Tuesday, February 26, 2019

Marie Kondo: Your Refrigator Is Calling -- Nothing About The Bakken

The other day I mentioned:
  • tidying up
  • joy
  • Marie Kondo
Last night we received an e-mail from our middle granddaughter who has taken it upon herself to keep their refrigerator tidy and clean. Spoiler alert: she's going to be disappointed. It will be impossible to keep the refrigerator tidy and clean, and I bet her household is not unique.

Of all our expenses -- we are retired, old, no high school athletes living at home, surrounded by the best restaurants in the world, with several supermarkets within biking distance, all competing for our dollars -- our expense for food eaten as home is probably our smallest expense.

Major expenses: shelter, medical, dental, health insurance, life insurance, Starbucks, transportation, utilities, cable, telecommunications, toll roads, restaurants, massage parlors.

Eating at home is not on that list.
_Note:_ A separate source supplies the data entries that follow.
-- ==== Sys2Proof/Machine/Matching.lean ====
section
/-! DEFINITION. The Checkpoint Matcher (spec/04 R63 to R90): span eyes, windows, matching, absorption, orphans, the inlet measurement, missing pieces, prediction and slip; with the anonymous records of spec/03 R50 and R51 and the tail update of spec/05 R107. -/

namespace Sys2Proof.Machine

open Sys2Proof

/-- A confirmed transition, as the Eye Filter hands it on (R29). -/
structure Transition where
  node : Byte
  channel : Byte
  kind : Checkpoint
  lane : Lane
  edge : Edge
  pos : Pos
  stale : Bool
  deriving DecidableEq, Repr

/-- The eye key as "where". -/
def Transition.site (t : Transition) : Site := .eye t.node t.channel

/-! ### Span eyes (R64) -/

/-- The eye of a checkpoint on a lane: the TRACK entry of that kind and lane (R21, R64). -/
def State.eyeFor (s : State) (k : Checkpoint) (l : Lane) : Option Eye :=
  s.eyes.map.find? fun e =>
    e.cfg.role == .track && e.cfg.kind == some k && Lane.ofNumber e.cfg.lane.toNat == some l

/-- The span eye of a lane is degraded, as one that is missing counts (R64). -/
def State.eyeDegraded (s : State) (k : Checkpoint) (l : Lane) : Bool :=
  match s.eyeFor k l with
  | none => true
  | some e => e.dyn.degraded

/-- The minimum length of a lane's span eye, 0 for one that is missing (R64). -/
def State.eyeLength (s : State) (k : Checkpoint) (l : Lane) : Nat :=
  match s.eyeFor k l with
  | none => 0
  | some e => e.cfg.minLength

/-- The span eye of a lane is not degraded and has the filtered state BLOCKED (R80). -/
def State.eyeBlocked (s : State) (k : Checkpoint) (l : Lane) : Bool :=
  match s.eyeFor k l with
  | none => false
  | some e => !e.dyn.degraded && e.dyn.filtered == .block

/-- Every span eye at K is degraded: the record is blind at K (R64). -/
def State.blind (s : State) (k : Checkpoint) (sp : Span) : Bool := (spanLanes sp).all (s.eyeDegraded k)

/-- The close margin: the largest minimum length among the span eyes at K (R64). -/
def State.closeMargin (s : State) (k : Checkpoint) (sp : Span) : Nat :=
  (spanLanes sp).foldl (fun m l => max m (s.eyeLength k l)) 0

/-! ### Windows (R65 to R67) -/

/-- A window around an expected point with a tolerance on both sides. -/
def windowAround (k : Checkpoint) (expected : Pos) (tol : Nat) : Window :=
  { kind := k, openPt := posAdd expected (-(tol : Int)), expected := expected,
    closePt := posAdd expected (tol : Int) }

/-- The INLET window opened from a lane-exit lead on lead lane L (R66). -/
def State.inletWindow (s : State) (l : Lane) (lead : Pos) : Window :=
  windowAround .inlet (posAdd lead ((s.lane l).cfg.feedDist : Nat)) s.mgmt.windows.tolI

/-- The EXIT window opened from an inlet lead on lead lane L (R67). -/
def State.exitWindow (s : State) (l : Lane) (lead : Pos) : Window :=
  windowAround .exit (posAdd lead ((s.mgmt.windows.ironer : Int) + s.matcher.slip.get l)) s.mgmt.windows.tolE

/-- A record holds a window of kind K that contains p (R70). -/
def Piece.windowHolds (r : Piece) (k : Checkpoint) (p : Pos) : Bool :=
  match r.window with
  | none => false
  | some w => w.kind == k && within p w.openPt w.closePt

/-- The distance of p from a record's expected point (R70). -/
def Piece.deviation (r : Piece) (p : Pos) : Int :=
  match r.window with
  | none => 0
  | some w => posDiff p w.expected

/-! ### Stale transitions and ambiguity (R20, R70) -/

/-- A stale transition used for a record sets its doubt mark, with STALE_TIME if it was clear (R20). -/
def State.settleStale (s : State) (n : Half) (t : Transition) : State :=
  if t.stale then
    s.doubtWith n { code := .staleTime, severity := .doubt, piece := some n, site := t.site,
                    position := some t.pos }
  else s

/-- A match with more than one candidate sets the chosen record's doubt mark, with AMBIGUOUS if it was clear (R70). -/
def State.settleAmbiguity (s : State) (n : Half) (several : Bool) (t : Transition) : State :=
  if several then
    s.doubtWith n { code := .ambiguous, severity := .doubt, piece := some n, site := t.site,
                    position := some t.pos }
  else s

/-! ### Tails from trails (R83, R107) -/

/-- The lane tails after a record's inlet trail became final at `t` (R107). -/
def State.updateTails (s : State) (r : Piece) (t : Pos) : State :=
  if r.anonymous then
    s.onLane r.lane fun e =>
      match e.tail with
      | none => { e with tail := some { pos := t, gap := s.mgmt.flow.trailGap, owner := r.number } }
      | some old =>
        if 0 < posDiff t old.pos then
          { e with tail := some { pos := t, gap := s.mgmt.flow.trailGap, owner := r.number } }
        else e
  else
    (spanLanes r.span).foldl
      (fun u k =>
        u.onLane k fun e =>
          { e with tail := e.tail.map fun q => if q.owner == r.number then { q with pos := t } else q })
      s

/-! ### The length check and the final trail (R80 to R82) -/

/-- The length check's reason, written when the record has none (R53, R82). -/
def Piece.withReason (r : Piece) (x : RejectReason) : Piece :=
  if r.reject = .none then { r with reject := x } else r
Period. Dot.

We are very, very fortunate. I think about that often.

Having said the other side of the coin is this: Americans continue to struggle with obesity.

Our middle granddaughter implored family members and extended family members to eat the food in the refrigerator to clean it out.

No, Marie Kondo needs to write a book on tidying up the refrigerators of middle Americans. If it doesn't give you joy, throw it out.

This is not rocket science.

By the way, get rid of Saran Wrap.

Use those re-usable glass containers. Walmart has everything you need.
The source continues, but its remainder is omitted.